Miss South Africa
shocked the public
with plans for a gory
victory celebration.


Beauty Queen Sacrifice

by D. Trull
Enigma Editor
dtrull@parascope.com

In darker times, it was all too customary for societies to kill virginal young women as sacrificial offerings to their gods. Such conduct finds no place in the enlightened world of today. Freed from male oppression, modern women have the equal right to commit ritual slaughter themselves.

And it's nobody's business if they're virgins or not.

Peggy-Sue Khumalo, winner of the 1996 Miss South Africa pageant, made a startling announcement shortly after winning her crown. She revealed that she would celebrate her victory by sacrificing a goat to her ancestors. Furthermore, Khumalo said if she were to win the subsequent Miss World pageant, she'd be so happy she would slay a cow and ten oxen.

"In my culture we slaughter an animal as an act of gratitude," said Khumalo, who explained that she grew up on a farm were such ceremonies were common. "Slaughtering should be carried out in a humane manner, causing minimal suffering."

Despite that generous morsel of compassion, Khumalo's plans met with howls of disapproval from her fellow South Africans. With impeccable timing, her next scheduled Miss South Africa appearance was at a Johannesburg "fun run" to benefit the Animal Anti-Cruelty League. Participants were to take their pets along on a leisurely Sunday jog for charity. Some may have feared their furry friends wouldn't make it safely back home if Miss South Africa were around -- the event's offended organizers asked Khumalo not to attend.

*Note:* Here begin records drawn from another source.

-- ==== Sys2Proof/Machine/Timeline.lean ====
section
/-! DEFINITION. The static DRAM timeline (R265 to R280): its words and their checks, the timing rules, reads and
forwarding, write positions and drain runs, refreshes and scrubs, and the web. -/

namespace Sys2Proof.Machine

/-! ## Words (R266, R267) -/

/-- KIND. -/
def wordKind (w : Nat) : Nat := bitField w 61 3
/-- ACT. -/
def wordAct (w : Nat) : Bool := bitAt w 60
/-- AP. -/
def wordAp (w : Nat) : Bool := bitAt w 59
/-- SID, BG and BA. -/
def wordBank (w : Nat) : Nat := bitField w 53 6
/-- OWNER. -/
def wordOwner (w : Nat) : Nat := bitField w 26 8
/-- The web lane of WSLOT. -/
def wordLane (w : Nat) : Nat := bitField w 10 7

/-- Whether every field of a word holds a value that R266 allows. -/
def wordOk (w : Nat) : Bool :=
  match wordKind w with
  | 0 => w == 0
  | 1 => bitField w 0 10 == 0 && bitField w 17 9 == 0 && (decide (wordOwner w < 160) || wordOwner w == 255)
  | 2 => bitField w 0 61 == 0
  | 3 => bitField w 0 61 == 0
  | 4 => bitField w 0 61 == 0
  | 5 => bitField w 0 53 == 0 && bitField w 59 2 == 0
  | 6 => bitField w 0 9 == 0 && bitField w 10 24 == 0
  | _ => false

/-- The words of a ring. -/
def Stack.ring (x : Stack) : List (Nat × Nat) :=
  (x.words.filter (fun p => decide (p.1 < 32 * x.positions))).map (fun p => (p.1, p.2.toNat))

/-- Whether the read words of a position use different lanes, at most two of them for one owner (R269). -/
def lanesOk (l : List (Nat × Nat)) : Bool :=
  let rs := (l.filter (fun p => wordKind p.2 == 1)).map (fun p => p.2)
  let lanes := rs.map wordLane
  let owners := (rs.map wordOwner).filter (fun o => o != 255)
  lanes.all (fun a => decide ((lanes.filter (fun b => b == a)).length ≤ 1)) &&
    owners.all (fun a => decide ((owners.filter (fun b => b == a)).length ≤ 2))

/-- Whether the positions of some words, each next to the others of its position, obey R269. -/
def positionsOk : Nat → List (Nat × Nat) → Bool
  | 0, _ => true
  | _ + 1, [] => true
  | n + 1, p :: t =>
    let same := fun (q : Nat × Nat) => q.1 / 32 == p.1 / 32
    lanesOk (p :: t.takeWhile same) && positionsOk n (t.dropWhile same)

/-- Whether the write and drain words of a channel number at most P / 4 (R267). -/
def writesOk (x : Stack) (r : List (Nat × Nat)) (c : Nat) : Bool :=
  decide (4 * (r.filter (fun p => p.1 % 32 == c && (wordKind p.2 == 2 || wordKind p.2 == 3))).length ≤ x.positions)

/-- Whether a refresh word covers a bank (R267). -/
def coversBank (b : Nat) (w : Nat) : Bool := wordKind w == 4 || (wordKind w == 5 && wordBank w == b)

/-- Whether every bank of a channel is refreshed often enough (R267): two coverings of a bank lie at most P apart, which is
below 70,200. -/
def refreshOk (x : Stack) (r : List (Nat × Nat)) (c : Nat) : Bool :=
  let mine := (r.filter (fun p => p.1 % 32 == c)).map (fun p => p.2)
  (rangeFrom 0 64).all (fun b => decide (ceilDiv x.positions 7800 ≤ (mine.filter (coversBank b)).length))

Khumalo won the Miss South Africa title that belongs to the Miss World pageant system, not the better known Miss Universe contest. A victim of the politically correct backlash against beauty pageants, the Miss World organization has become an outcast among its peers. The contest is no longer broadcast in the U.S., Canada, Australia and most of Europe (although these countries continue to send delegates), thus earning Miss World the derisive nickname "Miss Third World." The five contestants crowned before 1996 were from developing nations, except for 1992's entrant from Russia -- whose status as a developed nation could be considered debatable.

Right from the opening gala production number, the contestants have a good idea who has a chance to win and who doesn't. Maybe some of them go to extra lengths to make themselves look "non-Western" to the judges.

For instance, "Peggy-Sue Khumalo" was not the slaughter-happy Miss South Africa's name at birth. A few months before the pageant, Peggy Priscilla Erasmus legally changed her name to Peggy Priscilla Khumalo, and promptly changed it again to Nonhlanhla Peggy-Sue Khumalo. A South African commentator observed that such name changes are fashionable in the post-apartheid era, "Erasmus" being an Afrikaaner oppressor name, whereas "Khumalo" is a liberated, guilt-free Zulu name. (Curiously, she would seem to have concocted the "Peggy-Sue" moniker just to hedge her bets.)

The new name may have spelled the difference between winner and fifth runner-up. Could the animal sacrifice stuff have been a similar bit of "real native" posturing that went awry?

Probably not, but we may never know for sure. At the 1996 Miss World pageant held in Bangalore, India, Khumalo made it into the ten semi-finalists, but ultimately lost to Miss Greece. As it happened, there was nonetheless a death motivated by personal beliefs in connection with the pageant, but it had nothing to do with Khumalo or her religious practices.

The event's perceived degradation of women drew thousands of protesters, many of them threatening suicide. Suresh Kumar, an Indian Marxist activist, set himself on fire and burned to death. Obviously, not everyone in the Third World wants a beauty pageant to call their own.

As far as it has been reported, no goats, cows or oxen were harmed in the making of Peggy-Sue Khumalo's pageant career. Let's hope it stays that way. Remember, it may take eleven dumb animals to win a Miss World crown, but it only takes one to wear it.